Senin , 30 Maret 2020

MUI Terbitkan Fatwa Cara Salat Tenaga Medis Covid-19 dengan APD

27 Maret 2020 11:01 WIB


Ilustrasi tenaga medis (Pixabay)

JAKARTA, solotrust.com - Majelis Ulama Indonesia (MUI) mengeluarkan fatwa tentang cara salat tenaga medis Covid-19 yang menggunakan alat pelindung diri (APD). 

Tata cara salat ini tertuang dalam Fatwa MUI Nomor 17 Tahun 2020 tentang Pedoman Kaifiat Salat bagi Tenaga Kesehatan yang Memakai Alat Pelindung Diri (APD) Saat Merawat dan Menangani Pasien Covid-19.



Ada sebelas butir panduan diatur dalam fatwa ini. Fatwa ditandatangani Ketua Komisi Fatwa MUI Prof Dr Hasanuddin AF dan Sekretaris Komisi Dr M Asrorun Ni'am Sholeh.

"Tenaga kesehatan muslim yang bertugas merawat pasien Covid-19 dengan memakai APD tetap wajib melaksanakan salat fardhu dengan berbagai kondisinya," demikian bunyi butir pertama sebagaimana dikutip dari siaran pers MUI, Kamis (26/03/2020), dilansir dari laman resmi Kementerian Agama RI, kemenag.go.id.

Berikut ketentuan hukum yang tercakup dalam Fatwa MUI.

1. Tenaga kesehatan muslim yang bertugas merawat pasien COVID-19 dengan memakai APD tetap wajib melaksanakan shalat fardhu dengan berbagai kondisinya.

2. Dalam kondisi ketika jam kerjanya sudah selesai atau sebelum mulai kerja ia masih mendapati waktu shalat, maka  wajib melaksanakan shalat fardlu sebagaimana mestinya.

3.  Dalam kondisi ia bertugas mulai sebelum masuk waktu zhuhur atau maghrib dan berakhir masih berada di waktu shalat ashar atau isya’ maka ia boleh melaksanakan shalat dengan jama’ ta’khir.

4. Dalam kondisi ia bertugas mulai saat waktu zhuhur atau maghrib dan diperkirakan tidak dapat melaksanakan shalat ashar atau isya maka ia boleh melaksanakan shalat dengan jama’ taqdim.

5. Dalam kondisi ketika jam kerjanya berada dalam rentang waktu dua shalat yang bisa dijamak (zhuhur dan ashar serta maghrib dan isya’), maka ia boleh melaksanakan shalat dengan jama’.

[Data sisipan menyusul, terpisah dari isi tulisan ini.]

/-! Contexts (R359, R392 to R394, R413, R414). -/

/-- R447, R456: the loop record that 64 bytes hold: that of a context part that has come from another package. -/
def LoopRec.ofBytes (bs : List Byte) : LoopRec :=
  { LoopRec.initial with
    r := fld bs 0 3, flags := fld bs 3 1, kp := fld bs 4 2, ki := fld bs 6 2, integ := fld bs 8 2, u := fld bs 10 2,
    order := fld bs 12 2, cls := fld bs 14 1, weight := fld bs 15 1, bgroup := fld bs 16 4, ycur := fld bs 20 3,
    ylast := fld bs 24 3, err := (BitVec.ofNat 16 (fld bs 28 2)).toInt, steps := fld bs 30 2,
    demand := (List.range 5).map (fun i => fld bs (32 + 2 * i) 2), grant := (List.range 5).map (fun i => fld bs (42 + 2 * i) 2),
    sigma := fld bs 52 2, rtick := fld bs 56 4, period := fld bs 60 4 }

/-- R394, R414, R456: the record of a new context, with the loop record of a part that has moved here; a migration
threshold that firmware does not write has its reset value. -/
def newContext (r : CtxReq) : Context :=
  { num := r.ctx, asid := r.asid, owner := r.owner, part := r.part, save := r.save, lslots := r.lslots, sslots := r.sslots,
    lbase := r.lbase, fqbase := r.fqbase, fqlen := r.fqlen, fqwr := 0, fqrd := 0, seed := r.seed,
    quiesceRight := bitOf r.flags 0, debugger := bitOf r.flags 1, runnable := false, state := 0, colls := r.colls,
    flush := r.flush, pools := [0, 0, 0, 0], loop := (r.loop.map LoopRec.ofBytes).getD LoopRec.initial, pendingLoops := [], func := r.func, root1 := r.root1,
    stage2 := r.stage2, tagdom := r.tagdom, mthresh := r.mthresh.getD 4096, segs := [], segtab := 0,
    fwstate := List.replicate 8 0, coreGrants := [], newCoreGrants := [] }

/-- R413: whether no other context, dying context or segment uses a tag domain. -/
def domainFree (s : State) (ctx dom : Nat) : Bool :=
  s.ten.ctxs.all (fun c => c.num == ctx || c.tagdom != dom) && s.ten.dying.all (fun d => d.1.tagdom != dom) &&
    s.ten.segments.all (fun g => g.id != dom)

/-- R392 to R394, R413, R414: whether firmware can create a context. -/
def ctxReqGood (s : State) (r : CtxReq) : Bool :=
  decide (r.ctx < 4096) && (ctxOf? s r.ctx).isNone && !s.ten.dying.any (fun d => d.1.num == r.ctx || d.1.asid == r.asid) &&
    decide (r.asid < 4096) && !s.ten.ctxs.any (fun c => c.asid == r.asid) && decide (r.owner < 256) && decide (r.part < 16) &&
    bitOf (ownerRec s r.owner).parts r.part && (ownerRec s r.owner).weight != 0 && r.save % 65536 == 0 &&
    decide (1 ≤ r.lslots ∧ r.lslots ≤ 131072) && decide (1 ≤ r.sslots ∧ r.sslots ≤ 65535) && r.lbase % 65536 == 0 &&
    decide (64 ≤ r.fqlen ∧ r.fqlen ≤ 65536) && decide (r.flags < 4) && decide (r.func ≤ 64) && r.root1 % 131072 == 0 &&
    r.stage2 % 131072 == 0 && (r.func == 0) == (r.stage2 == 0) && (r.tagdom == r.asid || decide (4096 ≤ r.tagdom)) &&
    decide (r.tagdom < 65536 ∧ r.mthresh.getD 4096 < 65536) && domainFree s r.ctx r.tagdom &&
    r.tags.all (fun t => decide (t.1 < 65536 ∧ 2 ≤ t.2 ∧ t.2 ≤ 4096))
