-- ==== Sys2Proof/Machine/Dispatch.lean ====
section
/-! DEFINITION. One arm for each constructor of Instr: the meaning of the instruction or event. -/

namespace Sys2Proof.Machine
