-- ==== Sys2Proof/Certificates/Slice0/Obligations.lean ====
section
/-! DEFINITION. The statements for the provers, and the words they are written in. A word `exec (c o) s` is stated on
states in which the group and the split of the word are in focus, as `issueStep` leaves them. -/

namespace Sys2Proof.Claims

open Sys2Proof Sys2Proof.Machine

/-! Words that write vector registers (R97 to R102). -/

/-- R11, R21, R73, R477: a word of destination d (n registers) and these vector and scalar sources is executed: its
ranges fit the group's registers, d is no live-in, nothing is on its way to what it names, nothing it reads is marked. -/
def Clear (s : State) (d n : Nat) (srcs : List (Nat × Nat)) (scas : List Nat) : Prop :=
  (∀ p ∈ (d, n) :: srcs, p.1 + p.2 ≤ s.g.nregs) ∧ s.g.live ≤ d ∧
    hazard s (regsOf ((d, n) :: srcs)) scas = false ∧ poisonedLane s (regsOf srcs) = none

/-- R13, R26, R101: t is s after the active lanes have written what f gives to the n registers from d, with their
flags and random states; nothing else has changed. -/
def LaneWrites (s t : State) (d n : Nat) (f : Nat → LaneOut) : Prop :=
  (∀ r l, l < 32 → vGet t r l =
    if inMask s.sp.em l then
      (if r = d then lowWord (f l).val else if n = 2 ∧ r = d + 1 then highWord (f l).val else vGet s r l)
    else vGet s r l) ∧
  t.g.flags = s.g.flags ||| flAll ((lanesOf s.sp.em).map (fun l => (f l).flags)) ∧
  (∀ l, l < 32 → rngGet t l = if inMask s.sp.em l then ((f l).rng).getD (rngGet s l) else rngGet s l) ∧
  (∀ k ∈ t.g.regPoison, k ∈ s.g.regPoison) ∧
  { t with g := { t.g with regs := s.g.regs, regPoison := s.g.regPoison, flags := s.g.flags, rng := s.g.rng } } = s

/-- R101, R26: t is s after mask register k has received the bits that f gives for the active lanes, with their flags. -/
def MaskWrites (s t : State) (k : Nat) (f : Nat → Bool × Flags) : Prop :=
  (∀ l, l < 32 → inMask (kGet t k) l = (inMask s.sp.em l && (f l).1)) ∧
  (∀ j, j ≠ k → kGet t j = kGet s j) ∧
  t.g.flags = s.g.flags ||| flAll ((lanesOf s.sp.em).map (fun l => (f l).2)) ∧
  { t with g := { t.g with kregs := s.g.kregs, flags := s.g.flags } } = s

/-- A lane's result of integer arithmetic: a value and its flags. -/
def plain (p : W × Flags) : LaneOut := ⟨zext64 p.1, p.2, none⟩

/-- R104: an integer brought into a range, with saturate where it was outside. -/
def saturated (lo hi x : Int) : W × Flags := (BitVec.ofInt 32 (max lo (min hi x)), flIf (x < lo || hi < x) flSaturate)

/-- R104 to R109: the 32-bit integer words of two operands, with what a lane receives. -/
def integerRows : List ((V3 → Instr) × (W → W → W × Flags)) :=
  [(.addI32, fun a b => (BitVec.ofInt 32 (a.toInt + b.toInt), 0)),
   (.subI32, fun a b => (BitVec.ofInt 32 (a.toInt - b.toInt), 0)),
   (.addSatI32, fun a b => saturated (-2 ^ 31) (2 ^ 31 - 1) (a.toInt + b.toInt)),
   (.subSatI32, fun a b => saturated (-2 ^ 31) (2 ^ 31 - 1) (a.toInt - b.toInt)),
   (.addSatN32, fun a b => saturated 0 (2 ^ 32 - 1) (a.toNat + b.toNat)),
   (.subSatN32, fun a b => saturated 0 (2 ^ 32 - 1) (a.toNat - b.toNat)),
   (.mulLoI32, fun a b => (BitVec.ofInt 32 (a.toInt * b.toInt), 0)),
   (.mulHiI32, fun a b => (BitVec.ofInt 32 (a.toInt * b.toInt / 2 ^ 32), 0)),
   (.mulHiN32, fun a b => (BitVec.ofNat 32 (a.toNat * b.toNat / 2 ^ 32), 0)),
   (.minI32, fun a b => (BitVec.ofInt 32 (min a.toInt b.toInt), 0)),
   (.maxI32, fun a b => (BitVec.ofInt 32 (max a.toInt b.toInt), 0)),
   (.minN32, fun a b => (BitVec.ofNat 32 (min a.toNat b.toNat), 0)),
   (.maxN32, fun a b => (BitVec.ofNat 32 (max a.toNat b.toNat), 0)),
   (.absdiffN32, fun a b => (BitVec.ofNat 32 (max a.toNat b.toNat - min a.toNat b.toNat), 0)),
   (.avgN32, fun a b => (BitVec.ofNat 32 ((a.toNat + b.toNat + 1) / 2), 0)),
   (.andB32, fun a b => (a &&& b, 0)), (.orB32, fun a b => (a ||| b, 0)),
   (.xorB32, fun a b => (a ^^^ b, 0)), (.andnB32, fun a b => (a &&& ~~~ b, 0)),
   (.shlB32, fun a b => (BitVec.ofNat 32 (a.toNat * 2 ^ min b.toNat 32), 0)),
   (.shrB32, fun a b => (BitVec.ofNat 32 (a.toNat / 2 ^ min b.toNat 32), 0)),
   (.sraI32, fun a b => (BitVec.ofInt 32 (a.toInt / 2 ^ min b.toNat 32), 0)),
   (.rotlB32, fun a b => (BitVec.ofNat 32 (a.toNat * 2 ^ (b.toNat % 32) + a.toNat / 2 ^ (32 - b.toNat % 32)), 0)),
   (.bfeN32, fun a b =>
     (BitVec.ofNat 32 (a.toNat / 2 ^ bitsOf b.toNat 7 0 % 2 ^ min (bitsOf b.toNat 15 8) 32), 0)),
   (.bfeI32, fun a b =>
     let w := min (bitsOf b.toNat 15 8) 32
     (BitVec.ofInt 32 (if w = 0 then 0 else Int.bmod (a.toInt / 2 ^ bitsOf b.toNat 7 0) (2 ^ w)), 0))]

/-- R108, R124: the integer words of one operand, with what a lane receives. -/
def countRows : List ((V2 → Instr) × (W → W)) :=
  [(.popcB32, fun a => BitVec.ofNat 32 ((List.range 32).countP (fun i => a.getLsbD i))),
   (.clzB32, fun a => BitVec.ofNat 32 (((List.range 32).find? (fun i => a.getLsbD (31 - i))).getD 32)),
   (.ctzB32, fun a => BitVec.ofNat 32 (((List.range 32).find? (fun i => a.getLsbD i)).getD 32)),
   (.brevB32, fun a => a.reverse), (.movB32, fun a => a)]

/-- R104: the 64-bit integer words of two 64-bit operands. -/
def integer64Rows : List ((V3 → Instr) × (W64 → W64 → W64)) :=
  [(.addI64, fun a b => BitVec.ofInt 64 (a.toInt + b.toInt)), (.subI64, fun a b => BitVec.ofInt 64 (a.toInt - b.toInt))]

/-- R105: the words with a 64-bit product of 32-bit operands. -/
def wideRows : List ((V3 → Instr) × (W → W → W64)) :=
  [(.mulWideI32, fun a b => BitVec.ofInt 64 (a.toInt * b.toInt)), (.mulWideN32, fun a b => BitVec.ofNat 64 (a.toNat * b.toNat))]

/-- R107: the shifts of a 64-bit operand by a 32-bit count. -/
def shift64Rows : List ((V3 → Instr) × (W64 → W → W64)) :=
  [(.shlB64, fun a b => BitVec.ofNat 64 (a.toNat * 2 ^ min b.toNat 64)),
   (.shrB64, fun a b => BitVec.ofNat 64 (a.toNat / 2 ^ min b.toNat 64))]

/-- R110: the compares of 32-bit integers. -/
def compareRows : List ((K3 → Instr) × (W → W → Bool)) :=
  [(.cmpEqI32, fun a b => a == b), (.cmpNeI32, fun a b => a != b), (.cmpLtI32, fun a b => a.toInt < b.toInt),
   (.cmpLeI32, fun a b => a.toInt ≤ b.toInt), (.cmpLtN32, fun a b => a.toNat < b.toNat),
   (.cmpLeN32, fun a b => a.toNat ≤ b.toNat)]

/-- R110, R87: the compares of 64-bit integers, with how a literal operand is widened. -/
def compare64Rows : List ((K3 → Instr) × Ext × (W64 → W64 → Bool)) :=
  [(.cmpEqI64, .signed, fun a b => a == b), (.cmpLtI64, .signed, fun a b => a.toInt < b.toInt),
   (.cmpLtN64, .zero, fun a b => a.toNat < b.toNat)]

/-- R111 to R117: the floating-point words of 32-bit shapes, with what a lane receives from %fmode, its random state, A
and B. -/
def floatRows : List ((V3 → Instr) × (W → W → W → W → LaneOut)) :=
  let f32 (op : RMode → FVal → FVal → FVal × Flags) (fm rng a b : W) : LaneOut :=
    let r := elem2 fmtF32 op fm a.toNat b.toNat rng
    outRng r.1 r.2.1 rng r.2.2
  let x2 (f : Fmt) (op : RMode → FVal → FVal → FVal × Flags) (fm rng a b : W) : LaneOut :=
    packed2 (fun i r => elem2 f op fm (elemAt 16 i a) (elemAt 16 i b) r) rng
  let mm (f : Fmt) (isMax number : Bool) (fm _rng a b : W) : LaneOut :=
    let r := minMaxElem f isMax number fm a.toNat b.toNat
    ⟨BitVec.ofNat 64 r.1, r.2, none⟩
  let mm2 (isMax : Bool) (fm _rng a b : W) : LaneOut :=
    let e (i : Nat) := minMaxElem fmtBf16 isMax false fm (elemAt 16 i a) (elemAt 16 i b)
    ⟨BitVec.ofNat 64 ((e 0).1 + (e 1).1 * 2 ^ 16), (e 0).2 ||| (e 1).2, none⟩
  [(.faddF32, f32 addExact), (.fsubF32, f32 subExact), (.fmulF32, f32 (fun _ => mulExact)),
   (.fminF32, mm fmtF32 false false), (.fmaxF32, mm fmtF32 true false),
   (.fminnF32, mm fmtF32 false true), (.fmaxnF32, mm fmtF32 true true),
   (.faddF16x2, x2 fmtF16 addExact), (.fsubF16x2, x2 fmtF16 subExact), (.fmulF16x2, x2 fmtF16 (fun _ => mulExact)),
   (.faddBf16x2, x2 fmtBf16 addExact), (.fsubBf16x2, x2 fmtBf16 subExact), (.fmulBf16x2, x2 fmtBf16 (fun _ => mulExact)),
   (.fmaxBf16x2, mm2 true), (.fminBf16x2, mm2 false)]

/-- R119: the fused words of 32-bit shapes, with what a lane receives from %fmode, its random state, A, B and the old D. -/
def fusedRows : List ((V3 → Instr) × (W → W → W → W → W → LaneOut)) :=
  let fu (op : RMode → FVal → FVal → FVal → FVal × Flags) (fm rng a b d : W) : LaneOut :=
    let r := elem3 fmtF32 op fm a.toNat b.toNat d.toNat rng
    outRng r.1 r.2.1 rng r.2.2
  let fu2 (f : Fmt) (fm rng a b d : W) : LaneOut :=
    packed2 (fun i r => elem3 f fmaExact fm (elemAt 16 i a) (elemAt 16 i b) (elemAt 16 i d) r) rng
  [(.fmaF32, fu fmaExact), (.fnmaF32, fu fnmaExact), (.fmaF16x2, fu2 fmtF16), (.fmaBf16x2, fu2 fmtBf16)]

6. Dalam kondisi ketika jam kerjanya berada dalam rentang waktu shalat dan ia memiliki wudlu maka ia boleh melaksanakan shalat dalam waktu yang ditentukan meski dengan tetap memakai APD yang ada.

7. Dalam kondisi sulit berwudlu, maka ia bertayamum kemudian melaksanakan shalat.

8. Dalam kondisi hadas dan tidak mungkin bersuci (wudlu atau tayamum) maka ia melaksanakan shalat boleh dalam kondisi tidak suci dan tidak perlu mengulangi (i’adah). 

9.  Dalam kondisi APD yang dipakai terkena najis, dan tidak memungkinkan untuk dilepas atau disucikan maka ia melaksanakan shalat boleh dalam kondisi tidak suci dan mengulangi shalat (i’adah) usai bertugas

10. Penanggung jawab bidang kesehatan wajib mengatur shift bagi tenaga kesehatan muslim yang bertugas dengan mempertimbangkan waktu shalat agar dapat menjalankan kewajiban ibadah dan menjaga keselamatan diri.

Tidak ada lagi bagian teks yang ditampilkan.